Warning
The following page aims to provide an introduction to SPARQL for querying RDF data. After reading this page, you will know what SPARQL is; what is the structure of a SPARQL query; what are the different kinds of SPARQL queries; how to build and write SPARQL queries for validating data in RDF.
SPARQL
Introduction
SPARQL (SPARQL Protocol and RDF Query Language) is the standard querying language for RDF. More specifically, it is the declarative language part of the W3C standards. SPARQL borrows elements from RDF and is similar to SQL.
SPARQL queries are based on ‘graph pattern matching’, meaning that the tool doing the search will try to match the pattern in the query with the corresponding data and retrieve it.
Shown in Figure 1 is a triple representing a resource resource:HospitalA
,
which has a relation sphn:hasSubjectPseudoIdentifier
to a variable ?patient
This is a valid pattern which can be used for a search,
and yields the list of patients for resource:HospitalA
.
The syntax of SPARQL queries is similar to Turtle (but not exactly the same).

Figure 1: Example of a graph. A resource HospitalA
connects to a
variable ?patient
via a sphn:hasSubjectPseudoIdentifier
link.
Note
A variable in SPARQL always includes a question mark in front of the variable name.
Structure of a query
At the minimum, a basic SPARQL query format includes a SELECT and WHERE statement.

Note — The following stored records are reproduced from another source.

-- ==== Sys2Proof/Machine/Pins.lean ====
section
/-! DEFINITION. The signal balls (R32): direction, pad group, state at reset, and the state each pin is in. -/
namespace Sys2Proof.Machine

inductive Pin where
  | aSck | aCsN | aIo (i : Fin 8) | aDqs | aAttnN
  | fSck | fCsN | fIo (i : Fin 4)
  | bSck | bCsN | bIo (i : Fin 4) | bAttnN
  | mScl | mSda | mAlertN
  | tck | tms | tdi | tdo | trstN
  | bootSel (i : Fin 2)
  | resetN | pfN | spdIn | lidIn | tampOut | meshOut (i : Fin 2) | meshIn (i : Fin 2) | xin32 | xout32
  deriving DecidableEq, Repr

inductive PinDir where
  | input | output | inOut | openDrain | analog
  deriving DecidableEq, Repr

inductive PadGroup where
  | a | b | m | aon
  deriving DecidableEq, Repr

inductive PinState where
  /-- High impedance. -/
  | z
  /-- Internal pull-up, pull-down, and LID_IN's strobed pull-up. -/
  | pullUp | pullDown | strobed
  | driven (high : Bool)
  /-- The mesh pattern, the crystal. -/
  | pattern | oscillating
  deriving DecidableEq, Repr

def Pin.dir (p : Pin) : PinDir :=
  match p with
  | .aIo _ | .fIo _ | .bIo _ => .inOut
  | .aDqs | .aAttnN | .fSck | .fCsN | .bAttnN | .tdo | .tampOut | .meshOut _ => .output
  | .mScl | .mSda | .mAlertN => .openDrain
  | .xin32 | .xout32 => .analog
  | .aSck | .aCsN | .bSck | .bCsN | .tck | .tms | .tdi | .trstN | .bootSel _ | .resetN | .pfN | .spdIn | .lidIn | .meshIn _ => .input

def Pin.group (p : Pin) : PadGroup :=
  match p with
  | .aSck | .aCsN | .aIo _ | .aDqs | .aAttnN | .fSck | .fCsN | .fIo _ => .a
  | .bSck | .bCsN | .bIo _ | .bAttnN => .b
  | .mScl | .mSda | .mAlertN | .tck | .tms | .tdi | .tdo | .trstN | .bootSel _ => .m
  | .resetN | .pfN | .spdIn | .lidIn | .tampOut | .meshOut _ | .meshIn _ | .xin32 | .xout32 => .aon

/-- State at reset, until firmware configures the pin (R32). -/
def Pin.atReset (p : Pin) : PinState :=
  match p with
  | .aSck | .aIo _ | .aDqs | .bSck | .bIo _ | .mScl | .mSda | .mAlertN | .tdo | .spdIn => .z
  | .aCsN | .aAttnN | .fIo _ | .bCsN | .bAttnN | .tms | .tdi | .resetN | .pfN => .pullUp
  | .tck | .trstN | .bootSel _ | .meshIn _ => .pullDown
  | .fSck | .tampOut => .driven false
  | .fCsN => .driven true
  | .lidIn => .strobed
  | .meshOut _ => .pattern
  | .xin32 | .xout32 => .oscillating

/-- The reference rail of a pad group is up; that of the always-on group while the device has any supply (R36). -/
def groupLive (d : Dev) (g : PadGroup) : Bool :=
  match g with
  | .a => d.power.railA.isSome
  | .b => d.power.railB.isSome
  | .m => d.power.railM.isSome
  | .aon => d.power.state != .off

-- Boundary scan (R688, R704)

/-- The scanned pins in the order of the signal balls table: neither the JTAG pins nor the always-on group. -/
def scanPins : List Pin :=
  [.aSck, .aCsN, .aIo 0, .aIo 1, .aIo 2, .aIo 3, .aIo 4, .aIo 5, .aIo 6, .aIo 7, .aDqs, .aAttnN, .fSck, .fCsN, .fIo 0, .fIo 1, .fIo 2,
    .fIo 3, .bSck, .bCsN, .bIo 0, .bIo 1, .bIo 2, .bIo 3, .bAttnN, .mScl, .mSda, .mAlertN, .bootSel 0, .bootSel 1]

/-- Cells of a pin: an input has one, an output data and enable, an I/O input, data and enable; M_ALERT_N is an output. -/
def scanCells (p : Pin) : Nat :=
  match p with
  | .mAlertN => 2
  | _ => match p.dir with
    | .input => 1
    | .output => 2
    | _ => 3

/-- First cell of a scanned pin; cell i is bit i of the boundary register (DESIGN CHOICE, log 86). -/
def scanAt (p : Pin) : Nat := ((scanPins.takeWhile (· != p)).map scanCells).foldl (· + ·) 0

/-- What the boundary register drives: the data cell when the enable cell is 1. -/
def scanDrive (d : Dev) (p : Pin) : PinState :=
  let n := scanCells p
  let cell (i : Nat) : Bool := d.dbg.boundary.getLsbD (scanAt p + i)
  if n = 1 ∨ !cell (n - 1) then .z else .driven (cell (n - 2))

-- The state of a pin

/-- The device logic's own drive, once the ports' logic runs (R181, R490, R610); the rest keep their state at reset. -/
def logicDrive (s : State) (p : Pin) : PinState :=
  let up := s.dev.boot.progress != 0
  match p with
  | .aAttnN => if up then .driven (!attnLow s .a) else p.atReset
  | .bAttnN => if up then .driven (!attnLow s .b) else p.atReset
  | .mAlertN => if alertLow s.dev then .driven false else .z
  | .tampOut => .driven (tampOut s.dev)
  | .meshOut i => if srcDisabled s.dev (23 + i.val) then .driven false else .pattern
  | _ => p.atReset

/-- The state of a pin: high impedance without its group's rail (R36), the boundary register's while a scan instruction holds it
(R688), else the device's own. -/
def pinState (s : State) (p : Pin) : PinState :=
  if !groupLive s.dev p.group then .z
  else if scanHoldsPorts s.dev && scanPins.contains p then (if s.dev.dbg.ir == 0x04 then .z else scanDrive s.dev p)
  else logicDrive s p

end Sys2Proof.Machine
end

It has the following structure:
SELECT <variables>
WHERE {
<graph-pattern>
}
where part of the WHERE
statement are curly brackets that include the graph pattern.
Furthermore, a SPARQL query can include the following parts as well:
Prefix declarations
They are namespace declarations and allow for prefix names to be written in queries, rather than full URIs. With prefix declarations, we can write shorter and clearer code:
prefix dc: <http://purl.org/dc/elements/1.1/>
prefix rdf: <http://www.w3.org/1999/02/22-rdf-syntax-ns#>
prefix sphn: <https://biomedit.ch/rdf/sphn-ontology/sphn#>
Note
With a prefix declared for SPHN, we can simply refer to sphn
in our code rather than spell out the entire URI.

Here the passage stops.